A Visit To The Imaginarium Of Leonardo DiCaprio
Leonardo DiCaprio's new movie, Inception, is many things -- but simple isn't one of them. Before the veteran actor began shooting the film, he and writer-director Christopher Nolan spent two months together, talking every day (and sometimes all day) about the world of the story.
According to DiCaprio, that level of prep work isn't unprecedented. He tells NPR's Michele Norris that "every great director" with whom he's worked has invited actors into the creative process very early on.
Nolan especially gave DiCaprio a lot to work with.
"He was very passionate, and very focused on creating this emotional, cathartic back story for Cobb," the troubled thief DiCaprio plays in Inception.
"So that led us to really delve deep into his past," DiCaprio says. "Because this story is set in the present, but there's obviously things from his past that keep coming about within the dreamscape."
I've never really questioned why I'm drawn to a certain piece of material, or [whether] I've done a specific type of genre before. I always look at them as unique experiences.
For those who (somehow) haven't heard: The much-ballyhooed Inception takes place in a world where bandits like Cobb can steal, or "extract," secrets from the minds of the rich and powerful as they dream, then sell them to the highest bidder. Via "inception," crooks can also insert new ideas into the subconscious. That means DiCaprio's character spends much of the film drifting in and out of different dream worlds.
"He's been to places that people in the waking world haven't experienced yet," the actor explains.
Besides his heavy-duty work with Nolan, DiCaprio also worked closely with his co-stars, Joseph Gordon-Levitt, Ellen Page and Marion Cotillard. "I've really never had conversations with other actors about scenes like I had on this film," he says. Cotillard, the Oscar-winning French actress who plays Cobb's late wife, Mal, was particularly helpful.
"Because not only is she an extremely talented actress, but she was really game for these types of strange, philosophical conversations about how to play a scene," DiCaprio says.
Scenes in which, say, Cobb dreams of speaking to a therapist about having nightmares of Mal -- as a vision of Mal herself appears -- may look "like two characters just talking, and a third one listening," he goes on. "But it's this whole different set of rules and laws that applied within this insane world that Chris Nolan created."
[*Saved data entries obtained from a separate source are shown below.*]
-- ==== Sys2Proof/Laws/Decode.lean ====
section
/-! SUPPORT. The decoder's fields as numbers, and what the encoder's words read back as
(30_encoding.md R91 to R98). -/

namespace Sys2Proof

@[simp] theorem Format.ofSel_sel (f : Format) : Format.ofSel f.sel = some f := by cases f <;> rfl

/-- A selector that names no format is one of the model's unused numbers. -/
theorem Format.ofSel_eq_none {sel : Byte} (h : Format.ofSel sel = none) : 14 ≤ sel.toNat := by
  by_contra hlt
  have hn : sel = BitVec.ofNat 8 sel.toNat := by simp
  rw [hn] at h
  revert h
  have : sel.toNat < 14 := by omega
  generalize sel.toNat = n at this
  interval_cases n <;> decide

/-- `addr[4:2]` is `(addr >> 2) & 7` (R91). -/
theorem ctrlIndex_toNat (addr : Word) : (ctrlIndex addr).toNat = ((addr >>> 2) &&& 7#32).toNat := by
  rw [BitVec.toNat_and, show (7#32).toNat = 2 ^ 3 - 1 from rfl, Nat.and_two_pow_sub_one_eq_mod]
  simp [ctrlIndex, BitVec.extractLsb'_toNat]

/-- `(addr >> 2) & (PCREGS_COUNT - 1)` is the remainder (R92). -/
theorem pcIndex_toNat (c : Config) (addr : Word) :
    (pcIndex c addr).toNat = addr.toNat / 4 % 2 ^ c.pcregsBits := by
  unfold pcIndex Config.pcregsCount
  rw [Nat.and_two_pow_sub_one_eq_mod, BitVec.toNat_ofNat, Nat.shiftRight_eq_div_pow]
  have h1 : addr.toNat / 2 ^ 2 < 2 ^ 30 := by have := addr.isLt; omega
  have h2 := Nat.mod_le (addr.toNat / 2 ^ 2) (2 ^ c.pcregsBits)
  rw [Nat.mod_eq_of_lt (by omega)]

theorem pcIndex_eq_zero (c : Config) (addr : Word) :
    pcIndex c addr = 0 ↔ addr.toNat / 4 % 2 ^ c.pcregsBits = 0 := by
  rw [← pcIndex_toNat]
  exact ⟨fun h => by rw [h]; rfl, fun h => BitVec.eq_of_toNat_eq h⟩

/-- `addr[12:2]` is a quarter of `addr & 0x1FFC` (R93). -/
theorem memIndex_toNat (addr : Word) : 4 * (memIndex addr).toNat = (addr &&& 0x1FFC#32).toNat := by
  have h : (addr &&& 0x1FFC#32) = (memIndex addr ++ 0#2).setWidth 32 := by
    apply BitVec.eq_of_getLsbD_eq
    intro i hi
    have hm : (0x1FFC#32).getLsbD i = (decide (2 ≤ i) && decide (i < 13)) := by
      interval_cases i <;> rfl
    rw [BitVec.getLsbD_and, hm, BitVec.getLsbD_setWidth, BitVec.getLsbD_append]
    by_cases h2 : i < 2
    · simp [h2, hi]
    · by_cases h13 : i < 13
      · simp [h2, hi, memIndex, show i - 2 < 11 by omega,
          show 2 + (i - 2) = i by omega, h13, show 2 ≤ i by omega]
      · simp [h2, hi, memIndex, BitVec.getLsbD_extractLsb', show ¬ i - 2 < 11 by omega, h13]
  have ha := (memIndex addr).isLt
  rw [h, BitVec.toNat_setWidth, BitVec.toNat_append, Nat.shiftLeft_eq]
  simp only [BitVec.toNat_ofNat, Nat.zero_mod, Nat.or_zero]
  omega

/-- The encoder's addresses read back as the index they were made from. -/
theorem memIndex_memAddrOf (a : BitVec 11) : memIndex (memAddrOf a) = a := by
  apply BitVec.eq_of_toNat_eq
  simp [memIndex, memAddrOf, BitVec.extractLsb'_toNat, Nat.shiftRight_eq_div_pow]
  omega

theorem pcAddr_toNat (k : BitVec 30) : (pcAddr k).toNat = 4 * k.toNat := by
  unfold pcAddr
  rw [BitVec.toNat_append, Nat.shiftLeft_eq]
  simp only [BitVec.toNat_ofNat, Nat.zero_mod, Nat.or_zero]
  omega

theorem pcIndex_pcAddr {c : Config} {k : BitVec 30} (h : k.toNat < c.pcregsCount) :
    pcIndex c (pcAddr k) = k := by
  apply BitVec.eq_of_toNat_eq
  rw [pcIndex_toNat, pcAddr_toNat, Nat.mul_div_cancel_left _ (by omega)]
  exact Nat.mod_eq_of_lt h

theorem pcregIndexOk_iff (c : Config) (k : BitVec 30) :
    pcregIndexOk c k = true ↔ k ≠ 0 ∧ k.toNat < c.pcregsCount := by
  simp [pcregIndexOk]

/-- The three fields of a length word (R96). -/
theorem lenSkip_lenWord (s : BitVec 12) (c : BitVec 8) (l : BitVec 12) :
    lenSkip (lenWord s c l) = s := by
  unfold lenSkip lenWord
  apply BitVec.eq_of_getLsbD_eq
  intro i hi
  rw [BitVec.getLsbD_extractLsb', BitVec.getLsbD_append, BitVec.getLsbD_append]
  simp [hi, show ¬ 20 + i < 12 by omega, show ¬ 20 + i - 12 < 8 by omega,
    show 20 + i - 12 - 8 = i by omega]

theorem lenCountM1_lenWord (s : BitVec 12) (c : BitVec 8) (l : BitVec 12) :
    lenCountM1 (lenWord s c l) = c := by
  unfold lenCountM1 lenWord
  apply BitVec.eq_of_getLsbD_eq
  intro i hi
  rw [BitVec.getLsbD_extractLsb', BitVec.getLsbD_append, BitVec.getLsbD_append]
  simp [hi, show ¬ 12 + i < 12 by omega, show 12 + i - 12 = i by omega]

theorem lenRaw_lenWord (s : BitVec 12) (c : BitVec 8) (l : BitVec 12) :
    lenRaw (lenWord s c l) = l := by
  unfold lenRaw lenWord
  apply BitVec.eq_of_getLsbD_eq
  intro i hi
  rw [BitVec.getLsbD_extractLsb', BitVec.getLsbD_append]
  simp [hi]

theorem decodeTag_other {tag : Word} (h : otherTagOk tag = true) :
    decodeTag tag = .dispatchOther tag := by
  simp only [otherTagOk, Bool.and_eq_true, bne_iff_ne] at h
  unfold decodeTag
  rw [if_neg h.1, if_neg h.2]

/-! ## The command table -/

theorem toList_eight {α : Type} (v : Vector α 8) :
    v.toList = [v.get 0, v.get 1, v.get 2, v.get 3, v.get 4, v.get 5, v.get 6, v.get 7] := by
  apply List.ext_getElem
  · simp
  · intro i h1 h2
    simp only [List.length_cons, List.length_nil] at h2
    interval_cases i <;> simp [Vector.get]

theorem Command.mem_all (c : Command) : c ∈ Command.all := by
  cases c with
  | clrSig n => fin_cases n <;> simp [Command.all]
  | setSig n => fin_cases n <;> simp [Command.all]
  | _ => simp [Command.all]

theorem Command.bit_lt (c : Command) (b : CmdBits) : c.bit b < 32 := by
  cases c <;> exact Fin.isLt _

/-- The commands in the order of the fields of `CmdBits`. -/
def Command.byField : List Command :=
  [.clrHalt, .setHalt, .clrBroke, .clrIntr, .setIntr, .clrSstep, .setSstep, .clrIntrBreak,
    .setIntrBreak, .clrSig 0, .clrSig 1, .clrSig 2, .clrSig 3, .clrSig 4, .clrSig 5, .clrSig 6,
    .clrSig 7, .setSig 0, .setSig 1, .setSig 2, .setSig 3, .setSig 4, .setSig 5, .setSig 6,
    .setSig 7]

theorem Command.mem_byField (c : Command) : c ∈ Command.byField := by
  cases c with
  | clrSig n => fin_cases n <;> simp [Command.byField]
  | setSig n => fin_cases n <;> simp [Command.byField]
  | _ => simp [Command.byField]

/-- Two commands never share a bit (R188). -/
theorem Command.bit_injective (b : CmdBits) {c d : Command} (h : c.bit b = d.bit b) : c = d := by
  have hd : (Command.byField.map (Command.bit · b)).Nodup := by
    have := b.distinct.map (f := Fin.val) Fin.val_injective
    rw [toList_eight, toList_eight] at this
    exact this
  exact List.inj_on_of_nodup_map hd c.mem_byField d.mem_byField h

/-- The word of one command carries that command and no other. -/
theorem Command.present_word (b : CmdBits) (c d : Command) :
    d.present b (c.word b) = decide (d = c) := by
  unfold Command.present Command.word
  rw [BitVec.getLsbD_ofNat, Nat.testBit_two_pow, decide_eq_true (d.bit_lt b), Bool.true_and]
  exact decide_eq_decide.2
    ⟨fun h => (Command.bit_injective b h).symm, fun h => by rw [h]⟩

/-- A word that carries one command alone is that command's row, whatever other bits it has. -/
theorem decodeStatusCmd_alone {b : CmdBits} {c : Command} {w : Word}
    (h : ∀ d : Command, d.present b w = decide (d = c)) : decodeStatusCmd b w = c.instr := by
  have hf : Command.all.filter (fun d => d.present b w) = [c] := by
    simp only [h]
    cases c with
    | clrSig n => fin_cases n <;> rfl
    | setSig n => fin_cases n <;> rfl
    | _ => rfl
  unfold decodeStatusCmd
  rw [hf]

/-! ## Bits, bytes and port words agree -/

theorem natOfBytes_bytesOfNat (n w : Nat) : natOfBytes (bytesOfNat n w) = w % 256 ^ n := by
  induction n generalizing w with
  | zero => simp [bytesOfNat, natOfBytes, Nat.mod_one]
  | succ n ih =>
    have h8 : (2 : Nat) ^ 8 = 256 := by decide
    rw [bytesOfNat, natOfBytes, ih, BitVec.toNat_ofNat, Nat.shiftRight_eq_div_pow, h8,
      Nat.pow_succ', Nat.mod_mul]

theorem bytesOfNat_length (n w : Nat) : (bytesOfNat n w).length = n := by
  induction n generalizing w with
  | zero => rfl
  | succ n ih => rw [bytesOfNat, List.length_cons, ih]

/-- The decoder of a table row's bits reads the same port word that `withFetchWord` places. -/
theorem decodeTableWord_eq {nbits : Nat} (h : nbits ≤ 104) (w : Nat) :
    decodeTableWord nbits w =
      (match decode Config.default (PortWord.ofNat (w % 2 ^ nbits)) with
       | .ok i => some i
       | .error _ => none) := by
  have hl : w % 2 ^ nbits < 256 ^ 13 := by
    have h1 := Nat.mod_lt w (Nat.two_pow_pos nbits)
    have h2 := Nat.pow_le_pow_right (n := 2) (by omega) h
    have h3 : (2 : Nat) ^ 104 = 256 ^ 13 := by norm_num
    omega
  unfold decodeTableWord decodeBytes portWordBytes
  rw [bytesOfNat_length, if_neg (by omega), List.take_of_length_le (by rw [bytesOfNat_length]),
    natOfBytes_bytesOfNat, Nat.mod_eq_of_lt hl]
  cases decode Config.default (PortWord.ofNat (w % 2 ^ nbits)) <;> rfl

end Sys2Proof
end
That insane world is so powerful that it's even found its way into DiCaprio's own dreams. Though he says that in general, he's "not a big dreamer at all," recently the actor found himself traipsing the landscape of Inception while he slept.
"I entered the dreamscape and applied all the rules of Inception" to this dream, he recalls. "I knew I was dreaming, but I also didn't know that I had done this film, or [that] I was in a movie about the dreamscape. And I got to manipulate it from being a horrific nightmare into something quite positive."
Inception fits nicely into DiCaprio's recent body of work. Several of his most acclaimed characters -- Howard Hughes in The Aviator, Frank Wheeler in Revolutionary Road, Teddy Daniels in Shutter Island -- have been central to films that are, in one way or another, about the mind and a certain kind of madness.
DiCaprio names "the idea of a completely unreliable protagonist" as what drew him to both Shutter Island and Nolan's movie. But otherwise, he's not sure why he is attracted to this sort of twisting, cerebral film.
"I also can't help what I'm drawn to emotionally as an actor," he says. "I've never really questioned why I'm drawn to a certain piece of material, or [whether] I've done a specific type of genre before. I always look at them as unique experiences."
But there is one factor that DiCaprio always considers before deciding to take a role.
"I believe, you know, as history unfolds, certain films will disappear, and certain ones will stand the test of time," he says. "And you never know which ones those are. And you've just got to go for the opportunities of films you think might be memorable."
DiCaprio has learned this lesson after working in the entertainment industry for more than 20 years -- the 35-year-old started acting at 13 or 14, he says. And the life of a movie star can be lonely.
"I've gotten to go to far-off places in the world, have very unique, isolated, intense experiences for four or five months at a time, and then, kind of like a dream, those things disappear. You may see those people again, but it's never, ever going to be as intense as it was for that time period," he says.
Don't think the former heartthrob is playing poor little rich boy, though. In a way, he says, acting has "been like my therapy, because I get to go to places [emotionally] that I don't think I normally would."
And that, says DiCaprio, is a blessing: "I've been a pretty lucky man."